= Paul Tripcony =

Australian collector (1901–1975)

Paul Tripcony (1901–1975) was an Indigenous Australian and a collector of rare books and Aboriginal stone artefacts from Minjerribah, also known as Stradbroke Island.

== Early life ==
Paul Ambrose Tripcony was born in 1901 at Moongalba, North Stradbroke Island on the Myora Aboriginal mission. He was the son of Thomas Tripcony, whose family had emigrated from Cornwall, England and Mary Rose Rollands, whose mother was Ngugi. Thomas Tripcony and his family farmed cattle at Beerburrum and worked oyster banks in Moreton Bay. Paul Tripcony probably attended the local schools on Stradbroke Island. The family moved to the mainland and Paul took up work as a labourer, brewery cellar hand and driver in Brisbane after 1914. He lived with his mother, sister Anastasia and brother Vincent in Kangaroo Point, Brisbane. Both Vincent and their elder brother Albert Tripcony served with the AIF in World War I. Albert Tripcony was killed in France in 1917.

== Later life ==
Paul joined the local trade union and became an advocate for workers rights. He worked at Queensland Breweries, Bulimba from approximately 1917–1937. Tripcony was sacked by the Brewery for his role as a union representative. He was Queensland Vice President of the Federated Liquor Union from 1936–1937. He subsequently worked for the Brisbane City Council as a refrigerated machinery operator and steam roller driver after 1937. He was exempted from war service in 1942, but served in civil defence.

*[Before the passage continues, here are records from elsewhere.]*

/-! ### State.modContext -/

@[simp] theorem State.modContext_agenda (s : State) (c : Nat) (f : Context → Context) : (s.modContext c f).agenda = s.agenda := rfl
@[simp] theorem State.modContext_tick (s : State) (c : Nat) (f : Context → Context) : (s.modContext c f).tick = s.tick := rfl
@[simp] theorem State.modContext_master (s : State) (c : Nat) (f : Context → Context) : (s.modContext c f).master = s.master := rfl
@[simp] theorem State.modContext_cur (s : State) (c : Nat) (f : Context → Context) : (s.modContext c f).cur = s.cur := rfl
@[simp] theorem State.modContext_mem (s : State) (c : Nat) (f : Context → Context) : (s.modContext c f).mem = s.mem := rfl
@[simp] theorem State.modContext_poison (s : State) (c : Nat) (f : Context → Context) : (s.modContext c f).poison = s.poison := rfl
@[simp] theorem State.modContext_history (s : State) (c : Nat) (f : Context → Context) : (s.modContext c f).history = s.history := rfl
@[simp] theorem State.modContext_fences (s : State) (c : Nat) (f : Context → Context) : (s.modContext c f).fences = s.fences := rfl
@[simp] theorem State.modContext_cpKnow (s : State) (c : Nat) (f : Context → Context) : (s.modContext c f).cpKnow = s.cpKnow := rfl
@[simp] theorem State.modContext_hostKnow (s : State) (c : Nat) (f : Context → Context) : (s.modContext c f).hostKnow = s.hostKnow := rfl
@[simp] theorem State.modContext_stackTab (s : State) (c : Nat) (f : Context → Context) : (s.modContext c f).stackTab = s.stackTab := rfl
@[simp] theorem State.modContext_partitions (s : State) (c : Nat) (f : Context → Context) : (s.modContext c f).partitions = s.partitions := rfl
@[simp] theorem State.modContext_queues (s : State) (c : Nat) (f : Context → Context) : (s.modContext c f).queues = s.queues := rfl
@[simp] theorem State.modContext_launches (s : State) (c : Nat) (f : Context → Context) : (s.modContext c f).launches = s.launches := rfl
@[simp] theorem State.modContext_gangs (s : State) (c : Nat) (f : Context → Context) : (s.modContext c f).gangs = s.gangs := rfl
@[simp] theorem State.modContext_commands (s : State) (c : Nat) (f : Context → Context) : (s.modContext c f).commands = s.commands := rfl
@[simp] theorem State.modContext_mxops (s : State) (c : Nat) (f : Context → Context) : (s.modContext c f).mxops = s.mxops := rfl
@[simp] theorem State.modContext_matoms (s : State) (c : Nat) (f : Context → Context) : (s.modContext c f).matoms = s.matoms := rfl
@[simp] theorem State.modContext_pools (s : State) (c : Nat) (f : Context → Context) : (s.modContext c f).pools = s.pools := rfl
@[simp] theorem State.modContext_rings (s : State) (c : Nat) (f : Context → Context) : (s.modContext c f).rings = s.rings := rfl
@[simp] theorem State.modContext_devLines (s : State) (c : Nat) (f : Context → Context) : (s.modContext c f).devLines = s.devLines := rfl
@[simp] theorem State.modContext_reservations (s : State) (c : Nat) (f : Context → Context) : (s.modContext c f).reservations = s.reservations := rfl
@[simp] theorem State.modContext_invalidations (s : State) (c : Nat) (f : Context → Context) : (s.modContext c f).invalidations = s.invalidations := rfl
@[simp] theorem State.modContext_nextId (s : State) (c : Nat) (f : Context → Context) : (s.modContext c f).nextId = s.nextId := rfl
@[simp] theorem State.modContext_seq (s : State) (c : Nat) (f : Context → Context) : (s.modContext c f).seq = s.seq := rfl
@[simp] theorem State.modContext_castling (s : State) (c : Nat) (f : Context → Context) : (s.modContext c f).castling = s.castling := rfl
@[simp] theorem State.modContext_waitingEvents (s : State) (c : Nat) (f : Context → Context) : (s.modContext c f).waitingEvents = s.waitingEvents := rfl
@[simp] theorem State.modContext_msix (s : State) (c : Nat) (f : Context → Context) : (s.modContext c f).msix = s.msix := rfl

/-! ### State.modQueue -/

@[simp] theorem State.modQueue_agenda (s : State) (q : Nat) (f : Queue → Queue) : (s.modQueue q f).agenda = s.agenda := rfl
@[simp] theorem State.modQueue_tick (s : State) (q : Nat) (f : Queue → Queue) : (s.modQueue q f).tick = s.tick := rfl
@[simp] theorem State.modQueue_master (s : State) (q : Nat) (f : Queue → Queue) : (s.modQueue q f).master = s.master := rfl
@[simp] theorem State.modQueue_cur (s : State) (q : Nat) (f : Queue → Queue) : (s.modQueue q f).cur = s.cur := rfl
@[simp] theorem State.modQueue_mem (s : State) (q : Nat) (f : Queue → Queue) : (s.modQueue q f).mem = s.mem := rfl
@[simp] theorem State.modQueue_poison (s : State) (q : Nat) (f : Queue → Queue) : (s.modQueue q f).poison = s.poison := rfl
@[simp] theorem State.modQueue_history (s : State) (q : Nat) (f : Queue → Queue) : (s.modQueue q f).history = s.history := rfl
@[simp] theorem State.modQueue_fences (s : State) (q : Nat) (f : Queue → Queue) : (s.modQueue q f).fences = s.fences := rfl
@[simp] theorem State.modQueue_cpKnow (s : State) (q : Nat) (f : Queue → Queue) : (s.modQueue q f).cpKnow = s.cpKnow := rfl
@[simp] theorem State.modQueue_hostKnow (s : State) (q : Nat) (f : Queue → Queue) : (s.modQueue q f).hostKnow = s.hostKnow := rfl
@[simp] theorem State.modQueue_stackTab (s : State) (q : Nat) (f : Queue → Queue) : (s.modQueue q f).stackTab = s.stackTab := rfl
@[simp] theorem State.modQueue_partitions (s : State) (q : Nat) (f : Queue → Queue) : (s.modQueue q f).partitions = s.partitions := rfl
@[simp] theorem State.modQueue_contexts (s : State) (q : Nat) (f : Queue → Queue) : (s.modQueue q f).contexts = s.contexts := rfl
@[simp] theorem State.modQueue_launches (s : State) (q : Nat) (f : Queue → Queue) : (s.modQueue q f).launches = s.launches := rfl
@[simp] theorem State.modQueue_gangs (s : State) (q : Nat) (f : Queue → Queue) : (s.modQueue q f).gangs = s.gangs := rfl
@[simp] theorem State.modQueue_commands (s : State) (q : Nat) (f : Queue → Queue) : (s.modQueue q f).commands = s.commands := rfl
@[simp] theorem State.modQueue_mxops (s : State) (q : Nat) (f : Queue → Queue) : (s.modQueue q f).mxops = s.mxops := rfl
@[simp] theorem State.modQueue_matoms (s : State) (q : Nat) (f : Queue → Queue) : (s.modQueue q f).matoms = s.matoms := rfl
@[simp] theorem State.modQueue_pools (s : State) (q : Nat) (f : Queue → Queue) : (s.modQueue q f).pools = s.pools := rfl
@[simp] theorem State.modQueue_rings (s : State) (q : Nat) (f : Queue → Queue) : (s.modQueue q f).rings = s.rings := rfl
@[simp] theorem State.modQueue_devLines (s : State) (q : Nat) (f : Queue → Queue) : (s.modQueue q f).devLines = s.devLines := rfl
@[simp] theorem State.modQueue_reservations (s : State) (q : Nat) (f : Queue → Queue) : (s.modQueue q f).reservations = s.reservations := rfl
@[simp] theorem State.modQueue_invalidations (s : State) (q : Nat) (f : Queue → Queue) : (s.modQueue q f).invalidations = s.invalidations := rfl
@[simp] theorem State.modQueue_nextId (s : State) (q : Nat) (f : Queue → Queue) : (s.modQueue q f).nextId = s.nextId := rfl
@[simp] theorem State.modQueue_seq (s : State) (q : Nat) (f : Queue → Queue) : (s.modQueue q f).seq = s.seq := rfl
@[simp] theorem State.modQueue_castling (s : State) (q : Nat) (f : Queue → Queue) : (s.modQueue q f).castling = s.castling := rfl
@[simp] theorem State.modQueue_waitingEvents (s : State) (q : Nat) (f : Queue → Queue) : (s.modQueue q f).waitingEvents = s.waitingEvents := rfl
@[simp] theorem State.modQueue_msix (s : State) (q : Nat) (f : Queue → Queue) : (s.modQueue q f).msix = s.msix := rfl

A keen collector of books, Tripcony was an enthusiast of bookstores, a member of literary and civil liberties societies and amassed a personal library which included a number of rare books. He collected Australian literature, poetry and bush music, books on politics, Australian Aborigines and their culture and collected Aboriginal stone artefacts from around Minjerribah, his childhood home. He visited the shell middens on Stradbroke Island, noting the ancient campgrounds and his knowledge of these informed anthropologists and other researchers who have studied these ancient sites.

He and his brother returned to live at North Stradbroke Island for a period before he moved back to the mainland to reside at Lota from the mid-1960s until his death in 1975. He did not marry or have children and was survived by his large extended family, including nephew Robert Anderson, a Quandamooka Elder. Tripcony's ashes were placed in his mother's grave at Dunwich Cemetery on North Stradbroke Island. Many items from Tripcony's artefacts collection were donated to the University of Queensland Anthropology Museum and his book and ephemera collection to the University of Queensland Fryer Library.

== Personal works ==
Paul's handwritten creation story, The Legend of the Lightning's Playground can be found in his nephew's biography and in the Museum of Brisbane. Tripcony interviewed writer and activist Oodgeroo Noonuccal, who had also grown up on Minjerribah and they discussed the languages and history of the island. This recording can be found in the Fryer Library at The University of Queensland, in addition to nine boxes of his papers, correspondence and photographs. His sister, Anastasia's history of the family on Minjerribah can also be found there.